本稿は,IUPAB2024の誘致から計画・実施まで一貫して関わって来た者として,本学会を牽引する次世代の方々に引き継ぐ意味があると思われる我々の記憶・記録を簡潔に記したい.ここでは特に,本大会の背景に関する内容と,運営に関わる部分について記す.

会議概要

IUPAB2024 Kyoto大会は2024年6月24日から28日まで,“Rocking Out Biophysics!”というテーマのもと,計10つのPlenary talkおよびKeynote talk,41のSymposium,19のスポンサーセミナー,Congress dinnerをはじめとする多彩なSocial eventを実施した.加えて,生物物理若手の会主催による前夜祭IUPAB2024 Eve Fest,市民講演会,Hands-on trainingなどの関連行事も行われ,非常に充実したコンテンツとなった(表1).

表1

大会プログラム概要

Plenary/Keynote lecture Plenary 3,Keynote 7
学術シンポジウム 41
若手賞受賞講演 1
スポンサーセミナー 19(BP・モーニングセミナー)
Social event 5(Congress dinnerなど)
関連行事 (Hands-on-training course,Eve Fest,市民講演会)

この充実したプログラム内容に加えて,本学会の国際担当をはじめとするメンバーの活発な働きかけによって,当初想定を大きく上回る参加人数となった.その統計データを表2に示す.

表2

IUPAB2024Kyoto大会の概要

日付 2024年6月23日~28日
主催団体 IUPAB及びBSJ
会場 京都国際会議場
参加者数 1,918名
性別 女性438名,男性1,287名,その他
参加国数 52
口頭発表 216名(海外135名,国内81名)
ポスター 1,135名(海外339名,日本796名)
出展社数 38

経緯

本大会の経緯を遡ると少なくとも10年以上前となる.有志メンバーからなる準備委員会が2013年に発足し,IUPAB大会誘致活動から活動を開始した.2014年IUPABブリスベン大会では,2020年大会を沖縄で開催することを提案した.この提案は惜しくもブラジル大会案に敗れた*1.しかし,続く2017年のIUPABエジンバラ大会では京都開催を提案し誘致に成功した.その後,パンデミックで1年延期となった2021年のIUPABフォス・ド・イグアス大会を経て,今回の2024年大会となった.

背景(国際化戦略)

本大会は,日本生物物理学会の長期にわたる国際戦略の一つのマイルストーンであり,開催自体がゴールではない.生物物理学は本質的に学際性を有しており,本学会員の国籍や所属組織のボーダレス化もゆっくりとではあるが進んでいる.加えて,将来の少子化を考えると本学会の学術活動の量と質を維持するためには,本学会をより国際化した生物物理学のプラットフォームへと変貌させる必要がある.私の知る限りこの戦略を明文化したものは存在しないが,本学会の歴代会長・副会長が綿々と繋いできた重要な理念である.この理念は,本学会が他学会に先駆けて国内年会を英語化したことや*2,アジア諸国やオーストラリアとの二国間交流シンポジウムという形で具現化している.IUPABにおいては永山國昭氏が2008-2011のIUPAB会長を務め,最近では西坂崇之氏がIUPAB理事およびABA会長を務めている.IUPAB2024も,この国際化戦略の中で位置付けられている.

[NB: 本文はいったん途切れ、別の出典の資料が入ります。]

-- ==== Sys2Proof/Machine/Events.lean ====
section
/-! DEFINITION. The meaning of each event row: exchanges, pins, line marks, completions of store accesses, expiries of timers
and panel replies. An event that cannot occur in a state changes nothing there (notes/assumptions/6.md). -/

namespace Sys2Proof.Machine

/-- The completion of a store access, which stops by name when the access names places the store does not have (R2). -/
def completion (f : State → State) (s : State) : Host.Outcome State Fault Refusal :=
  if accessInStore s then .next (f s) else .fault .outsideStore

/-- EXCHANGE_START (R121). -/
def execExchangeStart (h : HostNo) (s : State) : Host.Outcome State Fault Refusal := .next (exchangeStart h s)

/-- EXCHANGE_END (R122). -/
def execExchangeEnd (h : HostNo) (bytes : List Byte) (s : State) : Host.Outcome State Fault Refusal := .next (exchangeEnd h bytes s)

/-- HOST_PRESENT_DEASSERTED (R115). -/
def execHostPresentDeasserted (h : HostNo) (s : State) : Host.Outcome State Fault Refusal := .next (presentDeasserted h s)

/-- HOST_PRESENT_ASSERTED (R115, R123). -/
def execHostPresentAsserted (h : HostNo) (s : State) : Host.Outcome State Fault Refusal := .next (presentAsserted h s)

/-- POWER_ON: a part reset with cause POWER (R159). -/
def execPowerOn (s : State) : Host.Outcome State Fault Refusal := .next (partReset .power s)

/-- RESET_PIN: a part reset with cause PIN; the blocks are held while the pin stays asserted (R159). -/
def execResetPin (s : State) : Host.Outcome State Fault Refusal := .next (partReset .pin (s.setResetPin true))

/-- RESET_PIN_RELEASE: the part serves exchanges, in SETUP (R159). -/
def execResetPinRelease (s : State) : Host.Outcome State Fault Refusal := .next (s.setResetPin false)

/-- LINK_UP (R61). -/
def execLinkUp (s : State) : Host.Outcome State Fault Refusal := .next (linkUp s)

/-- LINK_DOWN (R61, R150). -/
def execLinkDown (s : State) : Host.Outcome State Fault Refusal := .next (linkDown s)

/-- LINE_MARK (R51). -/
def execLineMark (s : State) : Host.Outcome State Fault Refusal := .next (lineMark s)

/-- SEGMENT_READ_COMPLETE (R56). -/
def execSegmentReadComplete (s : State) : Host.Outcome State Fault Refusal := completion segmentReadComplete s

/-- WRITE_ACCESS_COMPLETE (R9). -/
def execWriteAccessComplete (s : State) : Host.Outcome State Fault Refusal := completion writeAccessComplete s

/-- READ_ACCESS_COMPLETE (R10). -/
def execReadAccessComplete (s : State) : Host.Outcome State Fault Refusal := completion readAccessComplete s

/-- LEASE_WARN (R112). -/
def execLeaseWarn (h : HostNo) (s : State) : Host.Outcome State Fault Refusal := .next (leaseWarn h s)

/-- LEASE_EXPIRY (R113). -/
def execLeaseExpiry (h : HostNo) (s : State) : Host.Outcome State Fault Refusal := .next (leaseExpiry h s)

/-- WINDOW_EXPIRY (R158). -/
def execWindowExpiry (s : State) : Host.Outcome State Fault Refusal := .next (windowExpiry s)

/-- PANEL_SEND_END (R148). -/
def execPanelSendEnd (s : State) : Host.Outcome State Fault Refusal := .next (panelSendEnd s)

/-- PANEL_ACK: the reply byte 06h (R148, R161). -/
def execPanelAck (s : State) : Host.Outcome State Fault Refusal := .next (panelByte 0x06#8 s)

/-- PANEL_NAK: the reply byte 15h (R148, R161). -/
def execPanelNak (s : State) : Host.Outcome State Fault Refusal := .next (panelByte 0x15#8 s)

/-- REPLY_TIMER_EXPIRY (R148). -/
def execReplyTimerExpiry (s : State) : Host.Outcome State Fault Refusal := .next (replyTimerExpiry s)

end Sys2Proof.Machine
end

コンセプト“Rocking Out Biophysics”

前号の永山・片岡氏の原稿で紹介されている通り,日本がIUPAB大会を主催するのは今回が2回目である*3.初回は1978年であり,今回と同じ京都国際会議場で開催された.1978年大会の趣旨は,世界で行われている当時最新の生物物理学を知ることであった.これに対し2024年大会の趣旨は,上述の国際化戦略の沿った逆のベクトル,すなわち「海外の研究者に日本の生物物理学研究と本学会の文化を発信する」ことをコンセプトとした.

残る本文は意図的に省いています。